The upcoming review of the Canada-U.S.-Mexico Agreement (CUSMA) presents a significant source of economic uncertainty and is deemed a crucial risk to Canada’s economic prospects, according to Macklem. He acknowledged the shift away from open, rules-based trade with the U.S., emphasizing the need for adaptation to this new reality. Macklem cautioned that while Canada’s efforts to diversify trade may partially offset the damage caused by the U.S. trade war, it won’t eliminate the structural impact on the economy.

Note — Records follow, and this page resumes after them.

-- ==== Sys2Proof/Laws/Keeps.lean ====
section
/-! SUPPORT. The operations that write neither byte store, nor the always-on logic, nor the queue: one lemma each. -/

namespace Sys2Proof.Machine

/-- The two byte stores, the always-on logic and the queue. -/
def store (s : State) : List (Nat × Byte) × List (Nat × Byte) × Aon × List Instr := (s.mem, s.basin, s.aon, s.pending)

theorem kept_of_store {s t : State} (h : store t = store s) : kept s t := by
  simpa [store, kept] using h

theorem foldl_store {α : Type} (f : State → α → State) (l : List α) (s : State) (h : ∀ s a, store (f s a) = store s) :
    store (l.foldl f s) = store s := by
  induction l generalizing s with
  | nil => rfl
  | cons a l ih => simp [ih, h]

theorem modRg_store (s r f) : store (modRg s r f) = store s := rfl
theorem modBlk_store (s r b f) : store (modBlk s r b f) = store s := rfl
theorem modEp_store (s p f) : store (modEp s p f) = store s := rfl
theorem modEv_store (s r f) : store (modEv s r f) = store s := rfl
theorem modPw_store (s r f) : store (modPw s r f) = store s := rfl
theorem modDir_store (s d f) : store (modDir s d f) = store s := rfl
theorem modRp_store (s k f) : store (modRp s k f) = store s := rfl
theorem modStream_store (s k f) : store (modStream s k f) = store s := rfl
theorem modBar_store (s b f) : store (modBar s b f) = store s := rfl
theorem modBox_store (s n f) : store (modBox s n f) = store s := rfl
theorem modStager_store (s h f) : store (modStager s h f) = store s := rfl
theorem step1_store (s) : store (step1 s) = store s := rfl
theorem modRport_store (s p f) : store (modRport s p f) = store s := by cases p <;> rfl
theorem settle_store (s) : store (settle s) = store s := by obtain ⟨n, q, e⟩ := settle_eq s; rw [e]; rfl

Macklem highlighted that the current economic projections of the central bank are based on a scenario where U.S. tariffs on Canada remain in effect, and specific exemptions under CUSMA sustain some level of free trade with the U.S. However, this could change pending the outcome of the review. Additionally, ongoing threats to the independence of the U.S. Federal Reserve are contributing to heightened economic uncertainty globally, including in Canada.
In terms of GDP growth expectations for 2026-2027, the central bank anticipates modest gains, with the inflation rate likely to remain near its two percent target. Despite a strong third quarter, economic growth is expected to have slowed in the fourth quarter due to the impact of U.S. tariffs on Canadian exports. Domestic spending is showing signs of improvement, and the central bank foresees a recovery in business investment, which has been sluggish amid the prevailing uncertainties.

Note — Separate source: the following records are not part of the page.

theorem reachHalf_stands (h : Stands v fz s) (half) : Stands v fz (reachHalf s half) := by
  unfold reachHalf; grind [Stands, foldl_stands, freezeDeposits_stands, freezeHeld_stands, freezeRequests_stands, freezeWatches_stands,
    retryRegion_stands]

theorem restartGo_stands (h : Stands v fz s) (keep) : Stands v fz (restartGo s keep) := by
  unfold restartGo
  extract_lets u rs u1 flt pwr fb u2
  have cleared : Stands v fz u1 :=
    foldl_stands _ (freezeDeposits_stands h) fun _ _ hs => by split; exacts [basinZeroRegion_stands hs _, hs]
  clear_value u1
  have restarted : Stands v fz u2 := by simpa only [u2, Stands] using cleared
  clear_value u2
  exact foldl_stands _ (foldl_stands _ restarted fun _ _ hs => by split; exacts [train_stands hs _,
    hs]) fun _ _ hs => retryRegion_stands hs _

theorem fenceStop_stands (h : Stands v fz s) (r b) : Stands v fz (fenceStop s r b) := by
  unfold fenceStop; grind [foldl_stands, beatDone_stands, modBlk_stands]

theorem fenceRows_stands (h : Stands v fz s) (r b) : Stands v fz (fenceRows s r b) := by
  unfold fenceRows; grind [foldl_stands, evCount_stands, modBlk_stands, settleTag_stands]

theorem fenceBlock_stands (h : Stands v fz s) (r b) : Stands v fz (fenceBlock s r b) := by
  unfold fenceBlock; grind [fenceRows_stands, fenceStop_stands, modBlk_stands, modRg_stands]

theorem writeFence_stands (h : Stands v fz s) (r w) : Stands v fz (writeFence s r w) := by
  unfold writeFence; grind [foldl_stands, fenceBlock_stands, modRg_stands]

/-! ### Machine/Footbridge -/

theorem writeFbCtrl_stands (h : Stands v fz s) (d) : Stands v fz (writeFbCtrl s d) := by
  unfold writeFbCtrl; grind [Stands, train_stands]

theorem failTraining_stands (h : Stands v fz s) (d) : Stands v fz (failTraining s d) := by
  unfold failTraining; grind [Stands, linkFault_stands]

theorem markSpare_stands (h : Stands v fz s) (d g i) : Stands v fz (markSpare s d g i).1 := h

theorem markSpares_stands (h : Stands v fz s) (d l) : Stands v fz (markSpares s d l).1 := by
  induction l generalizing s with
  | nil => exact h
  | cons x l ih => exact ih (markSpare_stands h _ _ _)

theorem placeWires_stands (h : Stands v fz s) (d l) : Stands v fz (placeWires s d l).1 := by
  induction l generalizing s with
  | nil => exact h
  | cons x l ih =>
    unfold placeWires
    dsimp only
    split
    · exact ih h
    · split; exacts [ih (recordSpare_stands h _ _ _ _), h]

theorem takeAck_stands (h : Stands v fz s) (d ack) : Stands v fz (takeAck s d ack) := h

theorem takeSide_stands (h : Stands v fz s) (d w) : Stands v fz (takeSide s d w) := by
  unfold takeSide; grind [fbFault_stands, modDir_stands, startReplay_stands, takeAck_stands]

theorem retireWire_stands (h : Stands v fz s) (d g w) : Stands v fz (retireWire s d g w) := by
  unfold retireWire; grind [modDir_stands, sendLink_stands]

theorem countWire_stands (h : Stands v fz s) (d g w) : Stands v fz (countWire s d g w) := by
  unfold countWire; grind [modDir_stands, retireWire_stands]

theorem compareFlits_stands (h : Stands v fz s) (d bad good) : Stands v fz (compareFlits s d bad good) := by
  unfold compareFlits; grind [foldl_stands, countWire_stands]

theorem protocolFault_stands (h : Stands v fz s) (d q) : Stands v fz (protocolFault s d q) := by
  unfold protocolFault; grind [fbFault_stands, modDir_stands]

theorem gatherFlit_stands (h : Stands v fz s) (d f) : Stands v fz (gatherFlit s d f) := by
  unfold gatherFlit; grind [modDir_stands, protocolFault_stands]

theorem acceptFlit_stands (h : Stands v fz s) (d f) : Stands v fz (acceptFlit s d f) := by
  unfold acceptFlit; grind [compareFlits_stands, gatherFlit_stands, modDir_stands]

theorem countCrc_stands (h : Stands v fz s) (d) : Stands v fz (countCrc s d) := by
  unfold countCrc; grind [countM_stands, modDir_stands]

theorem badFlit_stands (h : Stands v fz s) (d sent got) : Stands v fz (badFlit s d sent got) := by
  unfold badFlit; grind [countCrc_stands, modDir_stands]

theorem linkPop_stands (h : Stands v fz s) (d) : Stands v fz (linkPop s d) := h

theorem takePiece_stands (h : Stands v fz s) (d p) : Stands v fz (takePiece s d p) := by
  unfold takePiece; grind [fbFault_stands, packetPiece_stands]

theorem arriveSignal_stands (h : Stands v fz s) (p) : Stands v fz (arriveSignal s p) := by
  unfold arriveSignal; grind [answerSignal_stands, modEp_stands]

theorem ackSignal_stands (h : Stands v fz s) (p) : Stands v fz (ackSignal s p) := by
  unfold ackSignal; grind [answerAll_stands]

theorem takeCounts_stands (h : Stands v fz s) (p) : Stands v fz (takeCounts s p) := h

theorem askDep_stands (h : Stands v fz s) (ctx sem n) : Stands v fz (askDep s ctx sem n) := by
  unfold askDep; grind [Stands, regWatch_stands, sendCtl_stands]

theorem ctlAct_stands (h : Stands v fz s) (m) : Stands v fz (ctlAct s m) := by
  unfold ctlAct; grind [Stands, abortStream_stands, askDep_stands, bellAct_stands, modStream_stands, pairTold_stands, rillArrive_stands,
    rillPair_stands, rillSem_stands, startCloses_stands, sweepReport_stands, wakeReq_stands]

theorem markSteps_stands (h : Stands v fz s) (d p) : Stands v fz (markSteps s d p) := by
  unfold markSteps; grind [foldl_stands, modEv_stands]

theorem deliverEntry_stands (h : Stands v fz s) (half due y) : Stands v fz (deliverEntry s half due y) := by
  unfold deliverEntry; grind [foldl_stands, modEv_stands, toEgress_stands]

/-! ### Machine/Lanes -/

theorem laneFlags_stands (h : Stands v fz s) (r b f) : Stands v fz (laneFlags s r b f) := by
  unfold laneFlags; grind [countB_stands, modRg_stands]

theorem popRow_stands (h : Stands v fz s) (r b) : Stands v fz (popRow s r b) := h

theorem retireRow_stands (h : Stands v fz s) (r b x) : Stands v fz (retireRow s r b x) := by
  unfold retireRow; grind [Stands, basinPut_stands, countB_stands, laneFlags_stands, markTag_stands, popRow_stands, settleTag_stands]

theorem replayRow_stands (h : Stands v fz s) (r b) : Stands v fz (replayRow s r b) := by
  unfold replayRow; grind [countB_stands, modBlk_stands, modRg_stands]

theorem haltBlock_stands (h : Stands v fz s) (r b) : Stands v fz (haltBlock s r b) := h

theorem rowChecked_stands (h : Stands v fz s) (r b x chk) : Stands v fz (rowChecked s r b x chk) := by
  unfold rowChecked; grind [Stands, blockFault_stands, haltBlock_stands, replayRow_stands, retireRow_stands]

/-! ### Machine/Lodge -/

theorem answerSender_stands (h : Stands v fz s) (x good) : Stands v fz (answerSender s x good) := by
  unfold answerSender; grind [ack_stands, answerSignal_stands, busErr_stands]

/-! ### Machine/Sweep -/

theorem modSweep_stands (h : Stands v fz s) (r b f) : Stands v fz (modSweep s r b f) := h

theorem storeFault_stands (h : Stands v fz s) (r b space word) : Stands v fz (storeFault s r b space word) := by
  unfold storeFault; grind [blockFault_stands, haltBlock_stands]

theorem chkFault_stands (h : Stands v fz s) (r b w i op x chk) {t : State} (e : chkFault s r b w i op x chk = some t) : Stands v fz t := by
  unfold chkFault at e; grind [Stands, blockFault_stands, haltBlock_stands, storeFault_stands]

theorem putSweep_stands (h : Stands v fz s) (r b w) : Stands v fz (putSweep s r b w) := h

theorem arithSat_stands (h : Stands v fz s) (r f) : Stands v fz (arithSat s r f) := h

theorem putRows_stands (h : Stands v fz s) (r b row bs) : Stands v fz (putRows s r b row bs) := by
  unfold putRows; grind [foldl_stands, putRow_stands]

/-! ### Machine/Control -/

theorem rcClear_stands (h : Stands v fz s) (x) : Stands v fz (rcClear s x) := by
  cases x <;> exact h

theorem touch_stands (h : Stands v fz s) (x) : Stands v fz (touch s x) := by
  unfold touch; grind [wakeReq_stands]

theorem whenPowered_stands (h : Stands v fz s) (r f) : Stands v fz (whenPowered s r f) := by
  unfold whenPowered; grind [modRg_stands]

theorem plainWrite_stands (h : Stands v fz s) (x d) : Stands v fz (plainWrite s x d) := by
  unfold plainWrite; grind [Stands, modDir_stands, modEv_stands, modRg_stands, modRp_stands, whenPowered_stands]

theorem shaped_stands (h : Stands v fz s) (port k) : Stands v fz (shaped s port k) := by
  unfold shaped; grind [modRport_stands]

Employment has seen an uptick in recent months, but Canada’s unemployment rate remains high at 6.8 percent, with few businesses planning to increase hiring in the near future, as per the Bank of Canada’s Business Outlook Survey. The central bank projects average GDP growth of 1.1 percent in 2026 and 1.5 percent in 2027, aligning with the forecasts made in the October Monetary Policy Report.
Governor Macklem reiterated that the current interest rate is deemed appropriate to maintain inflation close to the target. However, the bank stands ready to adjust its stance should the economic outlook shift. While the decision to keep rates unchanged was expected, some concerns remain about economic growth due to trade uncertainties and a slowdown in underlying inflation trends.
Avery Shenfeld, chief economist at CIBC Capital Markets, noted that the central bank’s assessment aligns with expectations, leaning towards growth concerns amidst trade uncertainties and a reassuring deceleration in underlying inflation. Shenfeld maintained a forecast of no interest rate changes by the Bank in 2026, with a higher likelihood of a rate cut than a hike, given the uncertainties in trade negotiations and prevailing economic slack.